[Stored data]
/-- `AddBinary`: the byte is the nine-bit sum modulo 256, C its ninth bit, V is set exactly when the signed sum lies outside
-128 to 127, equivalently when both operands have one sign and the result the other, Z and N follow the byte, no other flag
changes (R222). -/
def Obligations.AddBinary : Prop :=
  ∀ (a m p r q : Byte) (c : Bool), (r, q) = addBinary a m c p →
    r.toNat = (a.toNat + m.toNat + c.toNat) % 256 ∧
    getFlag .c q = decide (255 < a.toNat + m.toNat + c.toNat) ∧
    getFlag .v q = decide (a.toInt + m.toInt + c.toNat < -128 ∨ 127 < a.toInt + m.toInt + c.toNat) ∧
    getFlag .v q = ((a ^^^ r) &&& (m ^^^ r)).getLsbD 7 ∧
    getFlag .z q = decide (r = 0) ∧ getFlag .n q = r.getLsbD 7 ∧
    ∀ g ∈ [Flag.i, .d, .b, .u], getFlag g q = getFlag g p

/-- `SubBinary`: the byte is a - m - (1 - c) modulo 256, C is set exactly when there is no borrow, V exactly when the signed
difference lies outside -128 to 127, Z and N follow the byte, no other flag changes (R224; the identity with addition is the
spec's general knowledge). -/
def Obligations.SubBinary : Prop :=
  ∀ (a m p r q : Byte) (c : Bool), (r, q) = subBinary a m c p →
    (r.toNat : Int) = ((a.toNat : Int) - m.toNat - (1 - c.toNat)) % 256 ∧
    getFlag .c q = decide (m.toNat + (1 - c.toNat) ≤ a.toNat) ∧
    getFlag .v q = decide (a.toInt - m.toInt - (1 - c.toNat) < -128 ∨ 127 < a.toInt - m.toInt - (1 - c.toNat)) ∧
    getFlag .z q = decide (r = 0) ∧ getFlag .n q = r.getLsbD 7 ∧
    ∀ g ∈ [Flag.i, .d, .b, .u], getFlag g q = getFlag g p

/-- `AddDecimal`: on decimal digits the result is the decimal sum modulo 100 and C its carry; on all operands Z comes from
the binary sum, N and V from the intermediate after the low-nibble correction, C and the result from that intermediate after
the high-nibble correction (R223; the sequence is decision D9 of the spec). -/
def Obligations.AddDecimal : Prop :=
  ∀ (a m p r q : Byte) (c : Bool), (r, q) = addDecimal a m c p →
    (∀ tens ones tens' ones' : Nat, tens ≤ 9 → ones ≤ 9 → tens' ≤ 9 → ones' ≤ 9 →
      a.toNat = 16 * tens + ones → m.toNat = 16 * tens' + ones' →
      r.toNat = 16 * ((10 * tens + ones + (10 * tens' + ones') + c.toNat) % 100 / 10) +
        (10 * tens + ones + (10 * tens' + ones') + c.toNat) % 10 ∧
      getFlag .c q = decide (100 ≤ 10 * tens + ones + (10 * tens' + ones') + c.toNat)) ∧
    (∀ low mid : Nat,
      low = (if 10 ≤ a.toNat % 16 + m.toNat % 16 + c.toNat
        then (a.toNat % 16 + m.toNat % 16 + c.toNat + 6) % 16 + 16 else a.toNat % 16 + m.toNat % 16 + c.toNat) →
      mid = a.toNat - a.toNat % 16 + (m.toNat - m.toNat % 16) + low →
      getFlag .n q = decide (mid / 128 % 2 = 1) ∧
      getFlag .v q = decide (a.toNat / 128 = m.toNat / 128 ∧ mid / 128 % 2 ≠ a.toNat / 128) ∧
      getFlag .c q = decide (160 ≤ mid) ∧
      r.toNat = (if 160 ≤ mid then mid + 96 else mid) % 256) ∧
    getFlag .z q = decide ((a.toNat + m.toNat + c.toNat) % 256 = 0) ∧
    ∀ g ∈ [Flag.i, .d, .b, .u], getFlag g q = getFlag g p

/-- `SubDecimal`: on decimal digits the result is the decimal difference modulo 100; the four flags are those of the binary
subtraction, on all operands (R225; the sequence is decision D9 of the spec). -/
def Obligations.SubDecimal : Prop :=
  ∀ (a m p r q : Byte) (c : Bool), (r, q) = subDecimal a m c p →
    (∀ tens ones tens' ones' : Nat, tens ≤ 9 → ones ≤ 9 → tens' ≤ 9 → ones' ≤ 9 →
      a.toNat = 16 * tens + ones → m.toNat = 16 * tens' + ones' →
      r.toNat = 16 * ((100 + (10 * tens + ones) + c.toNat - (10 * tens' + ones') - 1) % 100 / 10) +
        (100 + (10 * tens + ones) + c.toNat - (10 * tens' + ones') - 1) % 10) ∧
    (∀ low s : Int,
      low = (if (a.toNat % 16 : Int) - (m.toNat % 16 : Int) + c.toNat - 1 < 0
        then ((a.toNat % 16 : Int) - (m.toNat % 16 : Int) + c.toNat - 1 - 6) % 16 - 16
        else (a.toNat % 16 : Int) - (m.toNat % 16 : Int) + c.toNat - 1) →
      s = (a.toNat - a.toNat % 16 : Int) - (m.toNat - m.toNat % 16 : Int) + low →
      (r.toNat : Int) = (if s < 0 then s - 96 else s) % 256) ∧
    q = (subBinary a m c p).2

/-- The shift, rotate, increment and decrement functions, by value: the byte, the carry, Z and N, and no other flag (R241 to
R246; the functions are the spec's general knowledge). -/
def Obligations.ShiftFunctions : Prop :=
  ∀ v p : Byte,
    (aslByte v p).1.toNat = 2 * v.toNat % 256 ∧ getFlag .c (aslByte v p).2 = decide (128 ≤ v.toNat) ∧
    (lsrByte v p).1.toNat = v.toNat / 2 ∧ getFlag .c (lsrByte v p).2 = decide (v.toNat % 2 = 1) ∧
    (rolByte v p).1.toNat = 2 * v.toNat % 256 + (getFlag .c p).toNat ∧
    getFlag .c (rolByte v p).2 = decide (128 ≤ v.toNat) ∧
    (rorByte v p).1.toNat = v.toNat / 2 + 128 * (getFlag .c p).toNat ∧
    getFlag .c (rorByte v p).2 = decide (v.toNat % 2 = 1) ∧
    (incByte v p).1.toNat = (v.toNat + 1) % 256 ∧ getFlag .c (incByte v p).2 = getFlag .c p ∧
    (decByte v p).1.toNat = (v.toNat + 255) % 256 ∧ getFlag .c (decByte v p).2 = getFlag .c p ∧
    ∀ f ∈ [aslByte, lsrByte, rolByte, rorByte, incByte, decByte],
      getFlag .z (f v p).2 = decide ((f v p).1 = 0) ∧ getFlag .n (f v p).2 = (f v p).1.getLsbD 7 ∧
      ∀ g ∈ [Flag.i, .d, .b, .u, .v], getFlag g (f v p).2 = getFlag g p

/-! ## The bus, the addressing modes, the stack (20_memory.md, 40_step_and_addressing.md) -/

/-- What one bus access does (R70 to R74, R80 to R83). The page is the high byte of the address. An empty slot, and the slot
of a released device, reads 0x00 and drops writes; a memory device gets the full address, answers its byte or keeps the
byte written, and faults at or above its size; one with no write capability drops every write, and that it does so at or above
its size too, where R83 read alone would fault, is the model's choice between R74 and R83 (log 21); what another device answers
is a parameter (log 13). -/
def Obligations.BusAccess : Prop :=
  ∀ (s : State) (a : Addr) (v : Byte) (page : Fin 256), page.val = a.toNat / 256 →
    ((s.slots.get page = none ∨ ∃ d, s.slots.get page = some d ∧ s.devices[d]? = some none) →
      busRead a s = .ok 0 s ∧ busWrite a v s = .ok () s) ∧
    (∀ (d : Nat) (kind : MemKind) (size : Nat) (cells : Memory), s.slots.get page = some d →
      s.devices[d]? = some (some (Device.memory kind size cells)) →
      (a.toNat < size → busRead a s = .ok (Memory.read cells a.toNat) s) ∧
      (size ≤ a.toNat → busRead a s = .fault (.deviceOutOfRange a)) ∧
      (kind = .readOnly → busWrite a v s = .ok () s) ∧
      (kind ≠ .readOnly → a.toNat < size → busWrite a v s = .ok ()
        { s with devices := s.devices.set d (some (Device.memory kind size (Memory.write cells a.toNat v))) }) ∧
      (kind ≠ .readOnly → size ≤ a.toNat → busWrite a v s = .fault (.deviceOutOfRange a))) ∧
    (∀ (d id : Nat) (writable : Bool) (inner : Nat), s.slots.get page = some d →
      s.devices[d]? = some (some (.foreign id writable inner)) →
      (∃ w inner', busRead a s = .ok w { s with devices := s.devices.set d (some (.foreign id writable inner')) }) ∧
      (writable = false → busWrite a v s = .ok () s) ∧
      (writable = true → ∃ inner', busWrite a v s = .ok ()
        { s with devices := s.devices.set d (some (.foreign id writable inner')) }))

/-- Reading changes nothing a program could see in memory and gives the byte that is there; a write puts its byte at its own
address and leaves every other byte alone, so that a read after it gives the byte written (R81, R93, R95). -/
def Obligations.ReadAfterWrite : Prop :=
  ∀ (s t : State) (a : Addr) (v : Byte),
    (busRead a s = .ok v t → s.ReadsTo t ∧ ∀ w, s.byteAt a = some w → v = w ∧ t = s) ∧
    (busWrite a v s = .ok () t → s.StoresTo a v t ∧
      (s.memoryWf = true → s.writableAt a = true → busRead a t = .ok v t))

/-- The modes that read no pointer (R154 to R159): the effective address and the page-cross flag, with the zero-page sums
modulo 256 (zpx's wrap is the spec's general knowledge) and the others modulo 65536 (decision D11 of the spec); the state is
unchanged. -/
def Obligations.DirectModes : Prop :=
  ∀ (s : State) (d : Byte) (a : Addr), ∃ zpx zpy abx aby : Addr,
    zpx.toNat = (d.toNat + s.x.toNat) % 256 ∧ zpy.toNat = (d.toNat + s.y.toNat) % 256 ∧
    abx.toNat = (a.toNat + s.x.toNat) % 65536 ∧ aby.toNat = (a.toNat + s.y.toNat) % 65536 ∧
    resolve (.zp d) s = .ok (BitVec.ofNat 16 d.toNat, false) s ∧
    resolve (.zpx d) s = .ok (zpx, false) s ∧
    resolve (.zpy d) s = .ok (zpy, false) s ∧
    resolve (.abs a) s = .ok (a, false) s ∧
    resolve (.abx a) s = .ok (abx, decide (abx.toNat / 256 ≠ a.toNat / 256)) s ∧
    resolve (.aby a) s = .ok (aby, decide (aby.toNat / 256 ≠ a.toNat / 256)) s

/-- The modes that read a pointer (R150, R160, R161, R162): the pointer's low byte is at its address and its high byte at the
next address of the same page; izx adds X to the operand modulo 256 before, izy adds Y to the pointer's value after and
signals a page cross against that value. The pointer is read from memory; that the quirk holds for zero-page pointers too is the
spec's general knowledge. -/
def Obligations.PointerModes : Prop :=
  ∀ (s : State) (d lo hi : Byte) (a ptr next base : Addr),
    next.toNat = ptr.toNat / 256 * 256 + (ptr.toNat + 1) % 256 → base.toNat = 256 * hi.toNat + lo.toNat →
    s.byteAt ptr = some lo → s.byteAt next = some hi →
    (ptr = a → resolve (.ind a) s = .ok (base, false) s) ∧
    (ptr.toNat = (d.toNat + s.x.toNat) % 256 → resolve (.izx d) s = .ok (base, false) s) ∧
    (ptr.toNat = d.toNat → ∀ ea : Addr, ea.toNat = (base.toNat + s.y.toNat) % 65536 →
      resolve (.izy d) s = .ok (ea, decide (ea.toNat / 256 ≠ base.toNat / 256)) s)

/-- Pushes: each byte is written at 0x0100 | SP and SP is decremented modulo 256, inside the stack page (R90). The order is
the spec's decision D2. -/
def Obligations.StackPushes : Prop :=
  ∀ (s t : State) (bytes : List Byte), bytes.length ≤ 256 → pushAll bytes s = .ok () t → s.PushedTo bytes t

/-- As many pops after pushes give the bytes back in reverse and restore the stack pointer, from any stack pointer, wrapping
within the page (R90, R91, R92; decision D2 of the spec), on a platform whose stack page takes writes. -/
def Obligations.PopsUndoPushes : Prop :=
  ∀ (s t : State) (bytes : List Byte), bytes.length ≤ 256 → s.memoryWf = true →
    (∀ sp : Byte, s.writableAt (stackAddr sp) = true) → pushAll bytes s = .ok () t →
    ∃ u, popAll bytes.length t = .ok bytes.reverse u ∧ u = { t with sp := s.sp }

/-! ## The host's operations (20_memory.md, 70_reset_and_hazards.md) -/

/-- `map` gives the device every whole page from that of the first address to that of the last, and changes no other slot and
nothing else; an empty range changes nothing (R72). -/
def Obligations.MapReplacesWholePages : Prop :=
  ∀ (s : State) (d : Nat) (first last : Addr),
    (∀ page : Fin 256, (s.map d first last).slots.get page =
      if first.toNat / 256 ≤ page.val ∧ page.val ≤ last.toNat / 256 then some d else s.slots.get page) ∧
    s.map d first last = { s with slots := (s.map d first last).slots }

- [PROBLEM]
Nothing but the lines above from the one containing "def Obligations.ReadAfterWrite : Prop" through the one containing "the zero-page sums" should appear in the answer, each repeated exactly.

- [YOUR SOLUTION]
def Obligations.ReadAfterWrite : Prop :=
  ∀ (s t : State) (a : Addr) (v : Byte),
    (busRead a s = .ok v t → s.ReadsTo t ∧ ∀ w, s.byteAt a = some w → v = w ∧ t = s) ∧
    (busWrite a v s = .ok () t → s.StoresTo a v t ∧
      (s.memoryWf = true → s.writableAt a = true → busRead a t = .ok v t))

/-- The modes that read no pointer (R154 to R159): the effective address and the page-cross flag, with the zero-page sums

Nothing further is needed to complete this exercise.